Лотта в Веймаре
Шрифт:
– Стоит ли убиваться, мой друг, из-за того, чему все равно нельзя помочь, и терять веру в человечество лишь потому, что люди поступают по-людски, да еще с выродком рода человеческого? Верность хороша и раболепствовать перед успехом недостойно; но человек, подобный Бонапарту, возникает и кончается вместе с успехом. Вы очень молоды, но я бы хотела, как мать, посоветовать вам следовать примеру вашего великого отца, который тогда, на Рейне или Майне, весело наблюдал за огнями, зажженными в память Лейпцигской битвы, считая вполне естественным, что возникший из бездны в бездну же и воротится.
– И все же он не позволил мне воевать против человека из бездны. И, разрешите мне это добавить, тем самым выказал ко мне уважение, ибо порода юнцов, рвавшихся в бой… о, я знаю их и презираю до глубины души этих оболтусов из прусского тугендбунда, этих энтузиастических ослов и пустобрехов с их дешевой мужественностью и ухарским жаргоном, заставляющим меня содрогаться от ненависти…
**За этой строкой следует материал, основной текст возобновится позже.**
-- ==== Sys2Proof/Machine/Versions.lean ====
section
/-! DEFINITION. Rule versions (04/R134–R138): heads and snapshots that carry a version, retirement, the draft column and
its digest (09/R311), and the withy's folding (05/R166). -/

namespace Sys2Proof.Machine

/-! ### Clearing and copying columns -/

/-- A visibility with the bit of a version's column cleared. -/
def visClear (vis version : Nat) : Nat := withBit vis (version % 4) false

/-- A visibility with the bit of a version's column set to a value. -/
def visSet (vis version : Nat) (b : Bool) : Nat := withBit vis (version % 4) b

/-- The visibility arithmetic of one entry: what its VIS and DRAFT become. -/
abbrev VisMap := Nat → Bool → Nat × Bool

/-- Retiring a version clears its column. -/
def visRetire (version : Nat) : VisMap := fun v d => (visClear v version, d)

/-- Step 3 of a commit copies DRAFT into the column of the new version. -/
def visCommit (version : Nat) : VisMap := fun v d => (visSet v version d, d)

/-- Abandoning the draft copies the current version's bit into DRAFT. -/
def visAbandon (current : Nat) : VisMap := fun v _ => (v, visTo v current)

/-- A versioned entry under a map. -/
def Versioned.vmap (m : VisMap) (x : Versioned) : Versioned := { x with vis := (m x.vis x.draft).1, draft := (m x.vis x.draft).2 }
def PatternEntry.vmap (m : VisMap) (x : PatternEntry) : PatternEntry :=
  { x with vis := (m x.vis x.draft).1, draft := (m x.vis x.draft).2 }
def TcamEntry.vmap (m : VisMap) (x : TcamEntry) : TcamEntry :=
  { x with vis := (m x.vis x.draft).1, draft := (m x.vis x.draft).2 }
def Override.vmap (m : VisMap) (x : Override) : Override :=
  { x with vis := (m x.vis x.draft).1, draft := (m x.vis x.draft).2 }
def PrefixEntry.vmap (m : VisMap) (x : PrefixEntry) : PrefixEntry :=
  { x with vis := (m x.vis x.draft).1, draft := (m x.vis x.draft).2 }

/-- The image that stands for the image of a built-in step or transition, which the spec does not publish: its number
above every image a host can write. -/
def builtinMark (i : Nat) : Nat := 2 ^ 128 + i

/-- The image a step entry reads as. -/
def stepImage (x : Nat) : Nat := if 2 ^ 128 ≤ x then Config.builtinStep (x - 2 ^ 128) else x

/-- The image a transition entry reads as. -/
def transImage (x : Nat) : Nat := if 2 ^ 128 ≤ x then Config.builtinTrans (x - 2 ^ 128) else x

/-- The steps below 96 and transitions below 128 hold the built-in program (R115), visible to version 0 and the draft
until something changes them: its entries, listed, so that a column operation reaches them. -/
def builtinSteps : Table Versioned := (List.range 96).map (fun i => (i, ⟨builtinMark i, 1, true⟩))
def builtinTrans : Table Versioned := (List.range 128).map (fun i => (i, ⟨builtinMark i, 1, true⟩))

/-- A step entry; an unlisted one below 96 is the built-in program's, any other is free. -/
def stepEntry (x : SliceState) (i : Nat) : Versioned :=
  tget (if i < 96 then ⟨builtinMark i, 1, true⟩ else ⟨0, 0, false⟩) x.steps i

/-- A transition entry, likewise below 128. -/
def transEntry (x : SliceState) (i : Nat) : Versioned :=
  tget (if i < 128 then ⟨builtinMark i, 1, true⟩ else ⟨0, 0, false⟩) x.trans i

/-- A table with the built-in entries listed under those already there. -/
def withDefaults (d t : Table Versioned) : Table Versioned :=
  d.foldl (fun a e => match tfind a e.1 with | some _ => a | none => tins a e.1 e.2) t

/-- Every versioned entry of a slice under a map; an entry of a keyed store left with no bit set is free. -/
def SliceState.vmap (m : VisMap) (x : SliceState) : SliceState :=
  { x with
    steps := (withDefaults builtinSteps x.steps).map (fun e => (e.1, e.2.vmap m)),
    trans := (withDefaults builtinTrans x.trans).map (fun e => (e.1, e.2.vmap m)),
    access := (x.access.map (fun e => (e.1, e.2.vmap m))).filter (fun e => e.2.vis != 0 || e.2.draft),
    patterns := (x.patterns.map (fun e => (e.1, e.2.vmap m))).filter (fun e => e.2.vis != 0 || e.2.draft),
    tcam := (x.tcam.map (fun e => (e.1, e.2.vmap m))).filter (fun e => e.2.vis != 0 || e.2.draft),
    vlanOver := (x.vlanOver.map (Override.vmap m)).filter (fun o => o.vis != 0 || o.draft) }

/-- Every versioned entry of the per-device tables under a map. -/
def RuleState.vmap (m : VisMap) (r : RuleState) : RuleState :=
  { r with
    overrides := (r.overrides.map (Override.vmap m)).filter (fun o => o.vis != 0 || o.draft),
    prefixes := (r.prefixes.map (PrefixEntry.vmap m)).filter (fun p => p.vis != 0 || p.draft) }

/-- Apply a change to each of the eight slices. -/
def allSlices (s : State) (f : SliceState → SliceState) : State :=
  (List.range 8).foldl (fun s sl => modSlice s sl f) s

/-! ### Heads and snapshots (R138, R188) -/

/-- A head enters Parse on its first pass carrying a version. -/
def headEnter (s : State) (sl version : Nat) : State :=
  modSlice s sl (fun x => { x with heads := tmod 0 x.heads (version % 4) (· + 1) })

/-- No slice holds the version live. -/
def retiredEverywhere (s : State) (version : Nat) : Bool := (List.range 8).all (fun sl => !isLive s sl version)

/-- Retire the oldest version of a slice while it may (R138): not current and carried by no head. -/
def retireFrom : Nat → State → Nat → State
  | 0, s, _ => s
  | n + 1, s, sl =>
    let v := (sliceAt s sl).oldest
    if v != s.rules.current && tget 0 (sliceAt s sl).heads (v % 4) == 0 then
      let s := modSlice s sl (fun x => { x.vmap (visRetire v) with oldest := (v + 1) % 65536 })
      let s := postEvent s 7 (le 2 v ++ le 1 sl ++ zeros 1)
      let s := if retiredEverywhere s v then { s with rules := s.rules.vmap (visRetire v) } else s
      retireFrom n (raiseTask s 0xF006 1 []) sl
    else s

/-- Retire what a slice may retire: at most four versions live. -/
def retire (s : State) (sl : Nat) : State := retireFrom 4 s sl

/-- A head no longer carries its version. -/
def headLeave (s : State) (sl version : Nat) : State :=
  retire (modSlice s sl (fun x => { x with heads := tmod 0 x.heads (version % 4) (· - 1) })) sl

/-- A frame begins or ends to carry a snapshot resolved under a version (06/R188). -/
def snapAdd (s : State) (sl version : Nat) : State :=
  modSlice s sl (fun x => { x with snaps := tmod 0 x.snaps version (· + 1) })

/-- One snapshot of a version fewer. -/
def snapSub (s : State) (sl version : Nat) : State :=
  modSlice s sl (fun x => { x with snaps := tmod 0 x.snaps version (· - 1) })

/-- Quarantined IDs whose older versions have retired and lost their snapshots wait for the next sweep pass (06/R189
step 2): the deleting version is the oldest live one everywhere and no older snapshot is left. -/
def quarantineClear (s : State) (v : Nat) : Bool :=
  (List.range 8).all (fun sl =>
    let x := sliceAt s sl
    decide ((x.oldest + 65536 - v) % 65536 < 32768) &&
    x.snaps.all (fun e => decide ((e.1 + 65536 - v) % 65536 < 32768)))

/-! ### The draft digest (09/R311) -/

/-- An accepted edit enters the draft's running digest (Table 09-3). -/
def draftEdit (s : State) (source slices what : Nat) (data : List Byte) : State :=
  let rec_ := le 1 source ++ le 1 slices ++ zeros 2 ++ le 4 what ++ le 4 data.length ++ data
  { s with rules := { s.rules with draftDigest := sha384 ([0x04] ++ s.rules.draftDigest ++ rec_) } }

/-- The digest of a version; version 0x0000 after reset has 48 zero bytes. -/
def versionDigest (s : State) (v : Nat) : List Byte := alook (zeros 48) s.rules.versionDigests v

/-- Abandoning the draft (R135). -/
def abandonDraft (s : State) : State :=
  let m := visAbandon s.rules.current
  let s := allSlices s (fun x => x.vmap m)
  { s with rules := { s.rules.vmap m with draftDigest := versionDigest s s.rules.current } }

/-! ### Withy folding (R166) -/

/-- The draft and every live version of every slice can see an override. -/
def seenByAll (s : State) (o : Override) (slices : List Nat) : Bool :=
  o.draft && slices.all (fun sl => (liveVersions s sl).all (visTo o.vis))

/-- Fold one per-device override into both bases, or leave it. -/
def foldOverride (s : State) (o : Override) : State :=
  if seenByAll s o (List.range 8) then
    let k := dtKey o.table o.index
    { s with rules := { s.rules with
        baseWest := tput 0 s.rules.baseWest k o.image,
        baseEast := tput 0 s.rules.baseEast k o.image,
        overrides := s.rules.overrides.erase o } }
  else s

/-- Fold one VLAN override of a slice. -/
def foldVlan (s : State) (sl : Nat) (o : Override) : State :=
  if seenByAll s o [sl] then
    modSlice s sl (fun x => { x with vlanBase := tput 0 x.vlanBase o.index o.image, vlanOver := x.vlanOver.erase o })
  else s

/-- The withy folds what it can. -/
def withyFold (s : State) : State :=
  let s := s.rules.overrides.foldl foldOverride s
  (List.range 8).foldl (fun s sl => (sliceAt s sl).vlanOver.foldl (fun s o => foldVlan s sl o) s) s

end Sys2Proof.Machine
end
– Друг мой, я не вмешиваюсь в политические споры
– О нет, – отвечал Август. – Политика не есть нечто изолированное, она тысячью нитей связана с теми, чьи убеждения, верования, воля составляют с ней одно неразрывное целое. Она во всем и повсюду, в нравственном, в эстетическом, даже в том, что имеет видимость чисто духовного и философического; счастливо время, когда оно, не осознав себя, пребывает в девственном состоянии, когда никто и ничто, за исключением ближайших адаптов, не говорит на его языке. В такие мнимо аполитические периоды – я бы назвал их периодами подпочвенной политики – становится возможным любить прекрасное, свободно и независимо от политики, с которой оно находится в тайной, но нерушимой связи. Увы, нам не достался этот жребий – жить в столь мягкие, терпимые времена. Наше время освещено неумолимо ярким светом, и в любом предмете, в любой человеческой слабости, в любой красоте оно дает прорваться наружу сокрытой в них политике. Я лично не стану отрицать, что отсюда проистекает много боли и утрат, много горьких разлук.
– Из этого я заключаю, что вам пришлось испытать горести такого порядка?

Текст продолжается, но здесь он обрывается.